37. Accordingly I come to the following findings to the issues as framed:
1. That the plaintiff does not hold the title to the suit property Nyandarua/Tulaga/1002 in trust for the defendant or any other person, and therefore the defendants occupation of the 39 ½ acres out of the suit property is not only illegal but also unlawful.
2. Further, it is my finding that the defendant has no title or entitlement to 39½ acres out of the suit property either by way of Adverse possession as none was established to have been so acquired demonstratably proved to the required standards, upon a balance of probability that the declarations of ownership of the suit property ought to be issued in his favour.
38. The Defendant having admitted and confirmed that he took possession of the suit property by permission and authority of the plaintiff, and therefore a tenant at will, and upon the said tenancy at will having been terminated in 1980 when he was requested to give vacant possession, the obvious action that the defendant ought to do is to honourably leave and give vacant possession of the suit property to the plaintiff as his continued stay thereon constitutes an act of trespass.
39. For those reasons, the defendant's counterclaim is dismissed, and judgment entered for the plaintiff against the defendant as follows:
1. A declaration is hereby issued that the plaintiff James Mutura Njami is the absolute proprietor of the suit property Nyandarua/Tulaga/1002, (now subdivided into land parcels Nyandarua/Tulaga/5208-5220) and particularly the suit property, Nyandarua/Tulaga/5217.

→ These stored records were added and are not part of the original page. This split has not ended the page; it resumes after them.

/-- B64 forms of the engines, with a modifier parcel of zero but for `SAT` of `MDRAIN` (14 R345 to R347). -/
def decodeB64 (major : Nat) (g : BitVec 1) (s : BitVec 3) (d a b c : Reg) (sat : Bool) : Option Instr :=
  let c0 := c == 0 && !sat
  match major with
  | 0x178 => zeroThen (s == 1 && c0) (some (.semsCl g d a b))
  | 0x1C0 => zeroThen (s == 0 && c0 && d.extractLsb' 3 5 == 0) (some (.ringsSet g (d.extractLsb' 0 3) a b))
  | 0x1C1 => zeroThen (s == 4 && !sat) (some (.copyGt g d a b c))
  | 0x1C5 =>
    zeroThen (b == 0 && c == 0 && a.extractLsb' 2 6 == 0)
      ((DrainFmt.all[d.toNat]?).map fun f =>
        .mdrainB64 g (s.getLsbD 2) (s.getLsbD 1) (s.getLsbD 0) f (a.extractLsb' 0 2) sat)
  | 0x1D0 => zeroThen (s == 0 && c0) (some (.cred g d a b))
  | 0x1E0 => zeroThen (s.extractLsb' 1 2 == 1 && c0) (some (.rayqL g (Prec.ofBit (s.getLsbD 0)) d a b))
  | 0x1E1 => zeroThen (s.extractLsb' 1 2 == 0 && c0) (some (.rayp g (Prec.ofBit (s.getLsbD 0)) d a b))
  | 0x1E3 => zeroThen (s.extractLsb' 1 2 == 0 && !sat) (some (.rayh g (Prec.ofBit (s.getLsbD 0)) d a b c))
  | 0x1E8 => zeroThen c0 ((Cull.all[s.toNat]?).map fun k => .tricov g k d a b)
  | 0x1F3 => zeroThen (s == 0 && c0) (some (.jrnl g d a b))
  | _ => none

/-- B64 and C96 forms: `perm` is the decoded PERM of a C96 form. -/
def decodeWide (p0 p1 p2 p3 : Parcel) (perm : Option Perms) : Except DecodeErr Instr :=
  let major := (p0.extractLsb' 5 9).toNat
  let gap : BitVec 1 := p0.extractLsb' 3 1
  let s : BitVec 3 := p0.extractLsb' 0 3
  let d : Reg := p1.extractLsb' 8 8
  let a : Reg := p1.extractLsb' 0 8
  let b : Reg := p2.extractLsb' 8 8
  let c : Reg := p2.extractLsb' 0 8
  let ok (o : Option Instr) : Except DecodeErr Instr :=
    match o with
    | some i => if i.wf then .ok i else .error .field
    | none => .error .opcode
  if p0.getLsbD 4 then
    ok (decodeLong major s.toNat ⟨gap, perm, d, a, .imm (p3 ++ p2)⟩)
  else if isMemMajor major then
    match MMod.decode p3 with
    | some m => ok (decodeLongM major s.toNat ⟨gap, perm, d, a, b, c, m⟩)
    | none => .error .modifier
  else
    match FMod.decode p3 with
    | none => .error .modifier
    | some m =>
      match decodeLong major s.toNat ⟨gap, perm, d, a, .regs b c m⟩ with
      | some i => ok (some i)
      | none =>
        if major = 0x1F0 then
          ok (zeroThen (m == FMod.zero) (some (.spawn gap perm (s.getLsbD 2) (s.extractLsb' 0 2) d a b c)))
        else
          match perm with
          | some _ => .error .opcode
          | none => ok (zeroThen ({ m with sat := false } == FMod.zero) (decodeB64 major gap s d a b c m.sat))

/-- Parcels an instruction takes, from its first parcel (13 R319). -/
def parcelCount (p0 : Parcel) : Nat :=
  match (p0.extractLsb' 14 2).toNat with
  | 0 => 1 | 1 => 2 | 2 => 4 | _ => 6

/-- The instruction at the head of a parcel list (14 R338). -/
def decode (ps : List Parcel) : Except DecodeErr Instr :=
  match ps with
  | [] => .error .truncated
  | p0 :: rest =>
    match (p0.extractLsb' 14 2).toNat, rest with
    | 0, _ =>
      match decodeS16 (p0.extractLsb' 8 6).toNat (p0.extractLsb' 0 8) with
      | some i => if i.wf then .ok i else .error .field
      | none => .error .shortOpcode
    | 1, p1 :: _ =>
      match decodeA32 (p0.extractLsb' 5 9).toNat (p0.extractLsb' 3 2) (p0.extractLsb' 0 3)
          (p1.extractLsb' 8 8) (p1.extractLsb' 0 8) with
      | some i => if i.wf then .ok i else .error .field
      | none => .error .opcode
    | 2, p1 :: p2 :: p3 :: _ => decodeWide p0 p1 p2 p3 none
    | 3, p1 :: p2 :: p3 :: p4 :: p5 :: _ =>
      match Perms.decode p4 p5 with
      | some q => decodeWide p0 p1 p2 p3 (some q)
      | none => .error .modifier
    | _, _ => .error .truncated

/-! The encoder, written from the same tables. -/

def encS16 (sop : BitVec 6) (opd : BitVec 8) : List Parcel := [0#2 ++ (sop ++ opd)]

def encA32 (major : BitVec 9) (g : BitVec 2) (s : BitVec 3) (d a : Reg) : List Parcel :=
  [1#2 ++ (major ++ (g ++ s)), d ++ a]

/-- First two parcels of a B64 (`sz` 2) or C96 (`sz` 3) form. -/
def encWide (sz : BitVec 2) (major : BitVec 9) (i : Bool) (g : BitVec 1) (s : BitVec 3) (d a : Reg) : List Parcel :=
  [sz ++ (major ++ (BitVec.ofBool i ++ (g ++ s))), d ++ a]

def permSize (p : Option Perms) : BitVec 2 := match p with | none => 2 | some _ => 3
def permTail (p : Option Perms) : List Parcel := match p with | none => [] | some q => q.encode

/-- A long form; `bcode` replaces B where B holds a code (14 R343). -/
def encLong (major : BitVec 9) (s : Nat) (x : Long) (bcode : Option Nat := none) : List Parcel :=
  match x.tail with
  | .imm w =>
    encWide (permSize x.perm) major true x.gap (BitVec.ofNat 3 s) x.d x.a ++
      [w.extractLsb' 0 16, w.extractLsb' 16 16] ++ permTail x.perm
  | .regs b c m =>
    encWide (permSize x.perm) major false x.gap (BitVec.ofNat 3 s) x.d x.a ++
      [(match bcode with | some k => BitVec.ofNat 8 k | none => b) ++ c, m.encode] ++ permTail x.perm

def encLongM (major : BitVec 9) (s : Nat) (x : LongM) : List Parcel :=
  encWide (permSize x.perm) major false x.gap (BitVec.ofNat 3 s) x.d x.a ++
    [x.b ++ x.c, x.m.encode] ++ permTail x.perm

def encB64 (major : BitVec 9) (g : BitVec 1) (s : BitVec 3) (d a b c : Reg) (m : Parcel := 0) : List Parcel :=
  encWide 2 major false g s d a ++ [b ++ c, m]

/-- SUB of the forms with three flag bits. -/
def bits3 (b2 b1 b0 : Bool) : BitVec 3 := BitVec.ofBool b2 ++ (BitVec.ofBool b1 ++ BitVec.ofBool b0)

/-- The parcels of a well-formed instruction, in the form its constructor names; none for an event row. -/
def encode (i : Instr) : Option (List Parcel) :=
  match i with
  | .nop n => some (encS16 0 n)
  | .exit => some (encS16 1 0)
  | .setxS16 s => some (encS16 2 s)
  | .setxA32 g s => some (encA32 0x072 g 0 0 s)
  | .anyqS16 s => some (encS16 3 s)
  | .anyqA32 g s => some (encA32 0x070 g 0 0 s)
  | .allqS16 s => some (encS16 4 s)
  | .allqA32 g s => some (encA32 0x071 g 0 0 s)
  | .brA32 g c off =>
    some (encA32 0x001 g 0 (off.extractLsb' 8 4 ++ BitVec.ofNat 4 c.code) (off.extractLsb' 0 8))
  | .brB64 g c off => some (encLong 0x001 0 ⟨g, none, 0#4 ++ BitVec.ofNat 4 c.code, 0, .imm off⟩)
  | .brx g c a => some (encA32 0x002 g 0 (0#4 ++ BitVec.ofNat 4 c.code) a)
  | .callA32 g d off => some (encA32 0x003 g 0 d off)
  | .callB64 g d off => some (encLong 0x003 0 ⟨g, none, d, 0, .imm off⟩)
  | .callx g d a => some (encA32 0x006 g 0 d a)
  | .yield g => some (encA32 0x004 g 0 0 0)
  | .pchk g => some (encA32 0x005 g 0 0 0)
  | .tret g => some (encA32 0x007 g 0 0 0)
  | .csrr g sup num d =>
    some (encA32 0x008 g (num.extractLsb' 8 2 ++ BitVec.ofBool sup) d (num.extractLsb' 0 8))
  | .csrw g sup num s =>
    some (encA32 0x009 g (num.extractLsb' 8 2 ++ BitVec.ofBool sup) (num.extractLsb' 0 8) s)
  | .regang g s => some (encA32 0x010 g 0 0 s)
  | .arriveWg g d id => some (encA32 0x011 g 0 d (0#5 ++ id))
  | .arriveCl g d id => some (encA32 0x011 g 1 d (0#6 ++ id))
  | .waitaWg g id s => some (encA32 0x012 g 0 (0#5 ++ id) s)
  | .waitaCl g id s => some (encA32 0x012 g 1 (0#6 ++ id) s)
  | .adda x => some (encLong 0x040 0 x)
  | .iadd t x => some (encLong 0x041 t.code x)
  | .isub t x => some (encLong 0x042 t.code x)
  | .imul t x => some (encLong 0x043 t.code x)
  | .imulh u x => some (encLong 0x044 u.toNat x)
  | .imad t x => some (encLong 0x045 t.code x)
  | .imin t x => some (encLong 0x046 t.code x)
  | .imax t x => some (encLong 0x047 t.code x)
  | .iabsA32 g t d a => some (encA32 0x048 g (BitVec.ofNat 3 t.code) d a)
  | .iabsB64 t x => some (encLong 0x048 t.code x)
  | .icmp t x => some (encLong 0x049 t.code x)
  | .and t x => some (encLong 0x050 t.code x)
  | .or t x => some (encLong 0x051 t.code x)
  | .xor t x => some (encLong 0x052 t.code x)
  | .andn t x => some (encLong 0x053 t.code x)
  | .notA32 g t d a => some (encA32 0x054 g (BitVec.ofNat 3 t.code) d a)
  | .notB64 t x => some (encLong 0x054 t.code x)
  | .bfx u x => some (encLong 0x058 u.toNat x)
  | .bfi x => some (encLong 0x059 0 x)
  | .popcA32 g t d a => some (encA32 0x05A g (BitVec.ofNat 3 t.code) d a)
  | .popcB64 t x => some (encLong 0x05A t.code x)
  | .clzA32 g t d a => some (encA32 0x05B g (BitVec.ofNat 3 t.code) d a)
  | .clzB64 t x => some (encLong 0x05B t.code x)
  | .brevA32 g t d a => some (encA32 0x05C g (BitVec.ofNat 3 t.code) d a)
  | .brevB64 t x => some (encLong 0x05C t.code x)
  | .shl t x => some (encLong 0x060 t.code x)
  | .shr t x => some (encLong 0x061 t.code x)
  | .rot x => some (encLong 0x062 0 x)
  | .movA32 g t d a => some (encA32 0x068 g (BitVec.ofNat 3 t.code) d a)
  | .movB64 t x => some (encLong 0x068 t.code x)
  | .sel t x => some (encLong 0x069 t.code x)
  | .getx g d => some (encA32 0x073 g 0 d 0)
  | .ballotA32 g d a => some (encA32 0x074 g 0 d a)
  | .ballotB64 x => some (encLong 0x074 0 x)
  | .lane g d => some (encA32 0x075 g 0 d 0)
  | .shuf x => some (encLong 0x080 0 x)
  | .fadd t x => some (encLong 0x0C0 t.code x)
  | .fsub t x => some (encLong 0x0C1 t.code x)
  | .fmul t x => some (encLong 0x0C2 t.code x)
  | .ffma t x => some (encLong 0x0C3 t.code x)
  | .fmin t x => some (encLong 0x0C4 t.code x)
  | .fmax t x => some (encLong 0x0C5 t.code x)
  | .fcmp t x => some (encLong 0x0C6 t.code x)
  | .fclassA32 g t d a => some (encA32 0x0C7 g (BitVec.ofNat 3 t.code) d a)
  | .fclassB64 t x => some (encLong 0x0C7 t.code x)
  | .frintA32 g t d a => some (encA32 0x0C8 g (BitVec.ofNat 3 t.code) d a)
  | .frintB64 t x => some (encLong 0x0C8 t.code x)
  | .fcvt dt st x => some (encLong 0x0D0 dt.code x (some st.code))
  | .ftoi it ft x => some (encLong 0x0D1 it.code x (some ft.code))
  | .itof ft it x => some (encLong 0x0D2 ft.code x (some it.code))
  | .mxcvt t x => some (encLong 0x0D4 t.code x)
  | .exp2A32 g d a => some (encA32 0x0E0 g 0 d a)
  | .exp2B64 x => some (encLong 0x0E0 0 x)
  | .log2A32 g d a => some (encA32 0x0E1 g 0 d a)
  | .log2B64 x => some (encLong 0x0E1 0 x)
  | .rcpA32 g d a => some (encA32 0x0E2 g 0 d a)
  | .rcpB64 x => some (encLong 0x0E2 0 x)
  | .rsqA32 g d a => some (encA32 0x0E3 g 0 d a)
  | .rsqB64 x => some (encLong 0x0E3 0 x)
  | .sinA32 g d a => some (encA32 0x0E4 g 0 d a)
  | .sinB64 x => some (encLong 0x0E4 0 x)
  | .cosA32 g d a => some (encA32 0x0E5 g 0 d a)
  | .cosB64 x => some (encLong 0x0E5 0 x)
  | .rndc f x => some (encLong 0x0F0 f.toNat x)
  | .ldA32 g t d a => some (encA32 0x160 g (BitVec.ofNat 3 t.code) d a)
  | .ldB64 t x => some (encLongM 0x160 t.code x)
  | .stA32 g t d a => some (encA32 0x161 g (BitVec.ofNat 3 t.code) d a)
  | .stB64 t x => some (encLongM 0x161 t.code x)
  | .atom t x => some (encLongM 0x162 t.code x)
  | .rst t x => some (encLongM 0x163 t.code x)
  | .waitw t x => some (encLong 0x164 t.code x)
  | .semi g d a => some (encA32 0x177 g 0 d a)
  | .sems g n a => some (encA32 0x178 g 0 n a)
  | .semsCl g n a b => some (encB64 0x178 g 1 n a b 0)
  | .semw g n a => some (encA32 0x179 g 0 n a)
  | .semwT g n a => some (encA32 0x179 g 1 n a)
  | .batch g d => some (encA32 0x17C g 0 d 0)
  | .waitb g s => some (encA32 0x17D g 0 0 s)
  | .waitbAll g => some (encA32 0x17D g 1 0 0)
  | .fence g sc k => some (encA32 0x17E g sc (BitVec.ofNat 8 k.code) 0)
  | .ringsSet g k a b => some (encB64 0x1C0 g 0 (0#5 ++ k) a b 0)
  | .ringsQ g d k => some (encA32 0x1C0 g 1 d (0#5 ++ k))
  | .ringsPop g k => some (encA32 0x1C0 g 2 0 (0#5 ++ k))
  | .copy g d a => some (encA32 0x1C1 g 0 d a)
  | .copyS g d a => some (encA32 0x1C1 g 1 d a)
  | .copyG g d a => some (encA32 0x1C1 g 2 d a)
  | .copyR g k a => some (encA32 0x1C1 g 3 (0#5 ++ k) a)
  | .copyGt g d a b c => some (encB64 0x1C1 g 4 d a b c)
  | .mma g z ar ac f rb ra => some (encA32 0x1C4 g (bits3 z ar ac) (BitVec.ofNat 8 f.code) (0#2 ++ (rb ++ ra)))
  | .mdrainA32 g z ar ac f q => some (encA32 0x1C5 g (bits3 z ar ac) (BitVec.ofNat 8 f.code) (0#6 ++ q))
  | .mdrainB64 g z ar ac f q sat =>
    some (encB64 0x1C5 g (bits3 z ar ac) (BitVec.ofNat 8 f.code) (0#6 ++ q) 0 0
      (FMod.encode { FMod.zero with sat := sat }))
  | .mpop g ar l d q c => some (encA32 0x1C6 g (bits3 false ar l) d (0#1 ++ (q ++ c)))
  | .stq g ar q a => some (encA32 0x1C7 g (bits3 false ar false) (0#6 ++ q) a)
  | .mcast g ar l q a => some (encA32 0x1C8 g (bits3 false ar l) (0#6 ++ q) a)
  | .cred g d a b => some (encB64 0x1D0 g 0 d a b 0)
  | .rayq g p d a => some (encA32 0x1E0 g (BitVec.ofNat 3 p.bit) d a)
  | .rayqL g p d a b => some (encB64 0x1E0 g (BitVec.ofNat 3 (2 + p.bit)) d a b 0)
  | .rayp g p d a b => some (encB64 0x1E1 g (BitVec.ofNat 3 p.bit) d a b 0)
  | .raya g p d a => some (encA32 0x1E2 g (BitVec.ofNat 3 p.bit) d a)
  | .rayh g p d a b c => some (encB64 0x1E3 g (BitVec.ofNat 3 p.bit) d a b c)
  | .tricov g k d a b => some (encB64 0x1E8 g (BitVec.ofNat 3 k.code) d a b 0)
  | .spawn g p h n d a b c =>
    some (encWide (permSize p) 0x1F0 false g (BitVec.ofBool h ++ n) d a ++ [b ++ c, 0] ++ permTail p)
  | .join g d a => some (encA32 0x1F1 g 0 d a)
  | .ticketAcq g d id => some (encA32 0x1F2 g 0 d (0#6 ++ id))
  | .ticketRel g id => some (encA32 0x1F2 g 1 0 (0#6 ++ id))
  | .jrnl g d a b => some (encB64 0x1F3 g 0 d a b 0)
  | .emit g d a => some (encA32 0x1F4 g 0 d a)
  | .jtrunc g d a => some (encA32 0x1F5 g 0 d a)
  | .govq g d a => some (encA32 0x1F6 g 0 d a)
  | .govqJ g d a => some (encA32 0x1F6 g 1 d a)
  | _ => none

/-- Parcels of the instruction, as its encoding takes them (0 for an event row). -/
def Instr.parcels (i : Instr) : Nat :=
  match encode i with
  | some ps => ps.length
  | none => 0

/-! The table's numbering of an instruction's bits (assumption 4). -/

/-- The parcels of a table word, the first parcel first. The table numbers a row of two parcels with its
first parcel in bits 31:16 (0x4E40_0000 is `SETX` A32), so the highest parcel comes first, unless only the
other order gives a first parcel whose size code agrees with the row's width. Parcels past `nbits` are zero. -/
def tableParcels (nbits w : Nat) : List Parcel :=
  let n := (nbits + 15) / 16
  let low := (List.range n).map fun k => (BitVec.ofNat 16 (w >>> (16 * k)) : Parcel)
  let high := low.reverse
  let fits (l : List Parcel) : Bool := match l with | p :: _ => parcelCount p == n | [] => false
  (if !fits high && fits low then low else high) ++ [0, 0, 0, 0, 0, 0]

/-- The instruction the decoder reads from a table word. -/
def decodeTableWord (nbits w : Nat) : Option Instr :=
  match decode (tableParcels nbits w) with
  | .ok i => some i
  | .error _ => none

end Sys2Proof
end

2. That the defendant is hereby declared to be a trespasser on the plaintiffs land parcel stated above.
3. That the defendant is ordered and directed to give vacant possession of the suit land to the plaintiff within 120 days(four months) from the date of this judgment.
4. That this suit being a dispute between family members over land ownership, I direct each party to bear own costs of the suit.
Dated and Signed this 6th Day of October 2017.
Delivered on the 24th Day of October 2017.